Your task | Your answer must hold only the lines below from the line containing "be decides. -/" through the line containing "match s.thread p with", each reproduced exactly.

━━━━━ Supplied data

-- ==== Sys2Proof/Machine/Windows.lean ====
section
/-! DEFINITION. The window stack (R63 to R65, R91, R92, R95): pushing, spilling, filling and popping frames. -/

namespace Sys2Proof.Machine

/-- The address of frame `n`, from 1 (R64). -/
def frameAddr (wsp : Word) (n : Nat) : Word := wsp + BitVec.ofNat 64 (136 * (n - 1))

/-- The system addresses of `n` 8-byte pieces from a VA, where each lies in scratch granted to the context on this device
and passes the checks of R102 (R65). -/
def scratchPieces (s : State) (p : Place) (t : Thread) (need : Nat) : Nat → Word → Option (List Nat)
  | 0, _ => some []
  | n + 1, va =>
    match lookT s p t va 8 1 need with
    | .ok l =>
      match l.sa with
      | some sa =>
        if saKind sa = 3 then (scratchPieces s p t need n (va + 8)).map (fun r => sa :: r) else none
      | none => none
    | _ => none

/-- The pieces of frame `n`. -/
def framePieces (s : State) (p : Place) (t : Thread) (need n : Nat) : Option (List Nat) :=
  scratchPieces s p t need 17 (frameAddr t.wsp n)

/-- The bytes of a frame (R64): the return PC, then i16 to i31. -/
def Frame.bytes (f : Frame) : List Byte :=
  leBytes 8 f.ret.toNat ++ (f.win.toList.flatMap (fun x => leBytes 8 x.toNat))

/-- A frame from its 17 words. -/
def Frame.ofWords (ws : List Word) : Frame :=
  { ret := ws.headD 0, win := Vector.ofFn (fun (j : Fin 16) => ws[j.val + 1]?.getD 0), inArea := true }

/-- Bytes are written in 8-byte pieces, each an external write (R64: never region-buffered, never undone) that neither waits for the
thread's own region nor aborts it. DESIGN CHOICE: log entry 116. -/
def writePieces (s : State) (uid : Nat) : List Nat → List Byte → State
  | [], _ => s
  | sa :: rest, bs => writePieces (extWrite s (some uid) sa (bs.take 8)) uid rest (bs.drop 8)

/-- The writes would be held by a pinned or exclusive region that reads a line of the pieces (R220). -/
def piecesBlocked (s : State) (uid : Nat) (sas : List Nat) : Bool :=
  sas.any (fun sa => blocked s (some uid) (linesOf sa 8))

/-- The pieces lie in another slice, as those of a displaced thread may, and it is not their turn there (R146, R191). -/
def piecesAway (s : State) (p : Place) (sas : List Nat) : Bool := sas.any (fun sa => otherSlice p sa && !messageLets s sa)

/-- The current window (R63). -/
def Thread.window (t : Thread) : Vector Word 16 := Vector.ofFn (fun (j : Fin 16) => t.i[j.val + 16]?.getD 0)

/-- The current window is replaced; pending results of its registers are discarded (R58). -/
def Thread.setWindow (t : Thread) (w : Vector Word 16) : Thread :=
  let t := (List.range 16).foldl (fun t j => t.discard (ri (BitVec.ofNat 6 (16 + j)))) t
  { t with i := Vector.ofFn (fun (j : Fin 32) => if j.val < 16 then t.i[j.val]?.getD 0 else w[j.val - 16]?.getD 0) }

/-- Frame number of the j-th resident frame, the top one first. -/
def Thread.frameNo (t : Thread) (j : Nat) : Nat := t.wdep.toNat - j

/-- Resident frames that the area does not hold yet, lowest first: number and frame. -/
def Thread.unspilled (t : Thread) : List (Nat × Frame) :=
  ((List.range t.frames.length).zip t.frames).reverse.filterMap (fun e =>
    if e.2.inArea then none else some (t.frameNo e.1, e.2))

/-- What writing frames comes to. -/
inductive Spill where
  | ok (s : State)
  /-- a pinned or exclusive region, or another slice, holds the write -/
  | wait
  /-- the frame's address fails a check -/
  | bad (va : Word)
  deriving DecidableEq, Repr

/-- A frame of the thread in a place is written to the area and marked. DEDUCED: log entry 16. -/
def spillFrame (s : State) (p : Place) (t : Thread) (n : Nat) (f : Frame) : Spill :=
  match framePieces s p t needW n with
  | none => .bad (frameAddr t.wsp n)
  | some sas =>
    if piecesBlocked s t.uid sas || piecesAway s p sas then .wait
    else
      let s := writePieces s t.uid sas f.bytes
      .ok (s.updThread p (fun u => { u with frames := ((List.range u.frames.length).zip u.frames).map (fun e =>
        if u.frameNo e.1 = n then { e.2 with inArea := true } else e.2) }))

/-- Every frame not yet in the area is written, lowest first (R65); the first that cannot be decides. -/
def spillAll (s : State) (p : Place) (t : Thread) : List (Nat × Frame) → Spill
  | [] => .ok s
  | (n, f) :: rest =>
    match spillFrame s p t n f with
    | .ok s' => spillAll s' p t rest
    | r => r

/-- WFLUSH's writes. -/
def flushFrames (s : State) (p : Place) : Spill :=
  match s.thread p with
  | none => .ok s
  | some t =>
    match t.unspilled.find? (fun e => (framePieces s p t needW e.1).isNone) with
    | some (n, _) => .bad (frameAddr t.wsp n)
    | none => spillAll s p t t.unspilled

/-- Every frame can be written where it must go; asked before a thread leaves (R65). -/
def framesWritable (s : State) (p : Place) (t : Thread) : Bool :=
  t.unspilled.all (fun e => (framePieces s p t needW e.1).isSome)

/-- The top frame is filled from the area (R64, R65): whatever the area holds now. DEDUCED: log entry 16. -/
def fillFrame (s : State) (p : Place) (t : Thread) : Option State :=
  (framePieces s p t needR t.wdep.toNat).map (fun sas =>
    let f := Frame.ofWords (sas.map (fun sa => BitVec.ofNat 64 (leNat (s.reads sa 8))))
    s.updThread p (fun u => { u with frames := [f] }))

/-- The top frame lies in another slice, and it is not the turn of its fill there (R146, R191). -/
def fillAway (s : State) (p : Place) (t : Thread) : Bool := (framePieces s p t needR t.wdep.toNat).any (piecesAway s p)

/-- The push of CALL and CALLR (R91): its checks, a spill if the new frame cannot become resident, then the push. -/
def callTo (s : State) (p : Place) (t : Thread) (pc : Word) : Res :=
  let fa := t.wsp + BitVec.ofNat 64 (136 * t.wdep.toNat)
  if t.wdep = 65535 then .trap ⟨cWstack, 0xFFFF⟩
  else if (scratchPieces s p t needW 17 fa).isNone then .trap ⟨cWstack, fa⟩
  else
    match t.frames[2]? with
    | some f =>
      if f.inArea then .jump (s.updThread p push) pc
      else
        match spillFrame s p t (t.frameNo 2) f with
        | .ok s' => .stall s'
        | .wait => .stall s
        | .bad va => .trap ⟨cWstack, va⟩
    | none => .jump (s.updThread p push) pc
where
  push (u : Thread) : Thread :=
    let u := { u with frames := ⟨u.pc + 4, u.window, false⟩ :: u.frames.take 2, wdep := u.wdep + 1 }
    u.setWindow (Vector.replicate 16 0)

/-- RET (R91, R92): a frame that is not resident is filled first; below the opening depth the region commits. -/
def returnFrom (s : State) (p : Place) (t : Thread) : Res :=
  if t.wdep = 0 then .trap ⟨cWstack, 0⟩
  else
    match t.frames with
    | [] =>
      if fillAway s p t then .stall s else
      match fillFrame s p t with
      | some s' => .stall s'
      | none => .trap ⟨cWstack, frameAddr t.wsp t.wdep.toNat⟩
    | f :: rest =>
      let after (u : Thread) : Thread := { u.setWindow f.win with frames := rest, wdep := u.wdep - 1 }
      if (t.wdep - 1).toNat < t.region.odep.toNat then
        match tryCommit (s.updThread p after) p (after t) false 0 f.ret with
        | some s' => .jump s' f.ret
        | none => .stall s
      else .jump (s.updThread p after) f.ret

end Sys2Proof.Machine
end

━━━━━━━━━━

The answer |
/-- Every frame not yet in the area is written, lowest first (R65); the first that cannot be decides. -/
def spillAll (s : State) (p : Place) (t : Thread) : List (Nat × Frame) → Spill
  | [] => .ok s
  | (n, f) :: rest =>
    match spillFrame s p t n f with
    | .ok s' => spillAll s' p t rest
    | r => r

/-- WFLUSH's writes. -/
def flushFrames (s : State) (p : Place) : Spill :=
  match s.thread p with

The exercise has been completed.